- Action item:
Beginning with the line that holds "(l.foldl (fun s m => s.settleOld m.addr none) s).plan.pageAge" in the data below, give again every line through the one that holds "(l.foldl (fun s m => s.settleOld m.addr none) s).ev", exactly as written.

- Source material:
theorem settleEach_frame (s : State) (l : List Item) :
    (l.foldl (fun s m => s.settleOld m.addr none) s).mem = s.mem ∧
    (l.foldl (fun s m => s.settleOld m.addr none) s).pins = s.pins ∧
    (l.foldl (fun s m => s.settleOld m.addr none) s).port = s.port ∧
    (l.foldl (fun s m => s.settleOld m.addr none) s).attn = s.attn ∧
    (l.foldl (fun s m => s.settleOld m.addr none) s).chain.state = s.chain.state ∧
    (l.foldl (fun s m => s.settleOld m.addr none) s).chain.origin = s.chain.origin ∧
    (l.foldl (fun s m => s.settleOld m.addr none) s).chain.wasDown = s.chain.wasDown ∧
    (l.foldl (fun s m => s.settleOld m.addr none) s).chain.downSince = s.chain.downSince ∧
    (l.foldl (fun s m => s.settleOld m.addr none) s).chain.errs = s.chain.errs ∧
    (l.foldl (fun s m => s.settleOld m.addr none) s).chain.suspectSince = s.chain.suspectSince ∧
    (l.foldl (fun s m => s.settleOld m.addr none) s).chain.periodStart = s.chain.periodStart ∧
    (l.foldl (fun s m => s.settleOld m.addr none) s).chain.periodErrs = s.chain.periodErrs ∧
    (l.foldl (fun s m => s.settleOld m.addr none) s).chain.capTag = s.chain.capTag ∧
    (l.foldl (fun s m => s.settleOld m.addr none) s).chain.exTag = s.chain.exTag ∧
    (l.foldl (fun s m => s.settleOld m.addr none) s).chain.survey = s.chain.survey ∧
    (l.foldl (fun s m => s.settleOld m.addr none) s).chain.present = s.chain.present ∧
    (l.foldl (fun s m => s.settleOld m.addr none) s).chain.configured = s.chain.configured ∧
    (l.foldl (fun s m => s.settleOld m.addr none) s).chain.breakLoc = s.chain.breakLoc ∧
    (l.foldl (fun s m => s.settleOld m.addr none) s).chain.map = s.chain.map ∧
    (l.foldl (fun s m => s.settleOld m.addr none) s).chain.lastSent = s.chain.lastSent ∧
    (l.foldl (fun s m => s.settleOld m.addr none) s).chain.requests = s.chain.requests ∧
    (l.foldl (fun s m => s.settleOld m.addr none) s).chain.sleepCmd = s.chain.sleepCmd ∧
    (l.foldl (fun s m => s.settleOld m.addr none) s).chain.wakeAfterSleep = s.chain.wakeAfterSleep ∧
    (l.foldl (fun s m => s.settleOld m.addr none) s).chain.wake = s.chain.wake ∧
    (l.foldl (fun s m => s.settleOld m.addr none) s).chain.resetTone = s.chain.resetTone ∧
    (l.foldl (fun s m => s.settleOld m.addr none) s).chain.surveyTimer = s.chain.surveyTimer ∧
    (l.foldl (fun s m => s.settleOld m.addr none) s).chain.firstUp = s.chain.firstUp ∧
    (l.foldl (fun s m => s.settleOld m.addr none) s).chain.surveySlip = s.chain.surveySlip ∧
    (l.foldl (fun s m => s.settleOld m.addr none) s).chain.balance = s.chain.balance ∧
    (l.foldl (fun s m => s.settleOld m.addr none) s).chain.returning = s.chain.returning ∧
    (l.foldl (fun s m => s.settleOld m.addr none) s).conv = s.conv ∧
    (l.foldl (fun s m => s.settleOld m.addr none) s).plan.plans = s.plan.plans ∧
    (l.foldl (fun s m => s.settleOld m.addr none) s).plan.inForce = s.plan.inForce ∧
    (l.foldl (fun s m => s.settleOld m.addr none) s).plan.dueDone = s.plan.dueDone ∧
    (l.foldl (fun s m => s.settleOld m.addr none) s).plan.overrun = s.plan.overrun ∧
    (l.foldl (fun s m => s.settleOld m.addr none) s).plan.burst = s.plan.burst ∧
    (l.foldl (fun s m => s.settleOld m.addr none) s).plan.high = s.plan.high ∧
    (l.foldl (fun s m => s.settleOld m.addr none) s).plan.low = s.plan.low ∧
    (l.foldl (fun s m => s.settleOld m.addr none) s).plan.temp = s.plan.temp ∧
    (l.foldl (fun s m => s.settleOld m.addr none) s).plan.implausible = s.plan.implausible ∧
    (l.foldl (fun s m => s.settleOld m.addr none) s).plan.fresh = s.plan.fresh ∧
    (l.foldl (fun s m => s.settleOld m.addr none) s).plan.setSeq = s.plan.setSeq ∧
    (l.foldl (fun s m => s.settleOld m.addr none) s).plan.pages = s.plan.pages ∧
    (l.foldl (fun s m => s.settleOld m.addr none) s).plan.pageAge = s.plan.pageAge ∧
    (l.foldl (fun s m => s.settleOld m.addr none) s).plan.writing = s.plan.writing ∧
    (l.foldl (fun s m => s.settleOld m.addr none) s).plan.latest = s.plan.latest ∧
    (l.foldl (fun s m => s.settleOld m.addr none) s).plan.quiet = s.plan.quiet ∧
    (l.foldl (fun s m => s.settleOld m.addr none) s).plan.patrolReport = s.plan.patrolReport ∧
    (l.foldl (fun s m => s.settleOld m.addr none) s).sup = s.sup ∧
    (l.foldl (fun s m => s.settleOld m.addr none) s).ev = s.ev ∧
    (l.foldl (fun s m => s.settleOld m.addr none) s).power = s.power ∧
    (l.foldl (fun s m => s.settleOld m.addr none) s).store = s.store ∧
    (l.foldl (fun s m => s.settleOld m.addr none) s).upd = s.upd ∧
    (l.foldl (fun s m => s.settleOld m.addr none) s).free = s.free ∧
    (l.foldl (fun s m => s.settleOld m.addr none) s).pending = s.pending ∧
    (l.foldl (fun s m => s.settleOld m.addr none) s).chain.hold = s.chain.hold ∧
    (l.foldl (fun s m => s.settleOld m.addr none) s).chain.line = s.chain.line := by
  induction l generalizing s with
  | nil => simp
  | cons x l ih => simp [ih]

- Exercise response:
    (l.foldl (fun s m => s.settleOld m.addr none) s).plan.pageAge = s.plan.pageAge ∧
    (l.foldl (fun s m => s.settleOld m.addr none) s).plan.writing = s.plan.writing ∧
    (l.foldl (fun s m => s.settleOld m.addr none) s).plan.latest = s.plan.latest ∧
    (l.foldl (fun s m => s.settleOld m.addr none) s).plan.quiet = s.plan.quiet ∧
    (l.foldl (fun s m => s.settleOld m.addr none) s).plan.patrolReport = s.plan.patrolReport ∧
    (l.foldl (fun s m => s.settleOld m.addr none) s).sup = s.sup ∧
    (l.foldl (fun s m => s.settleOld m.addr none) s).ev = s.ev ∧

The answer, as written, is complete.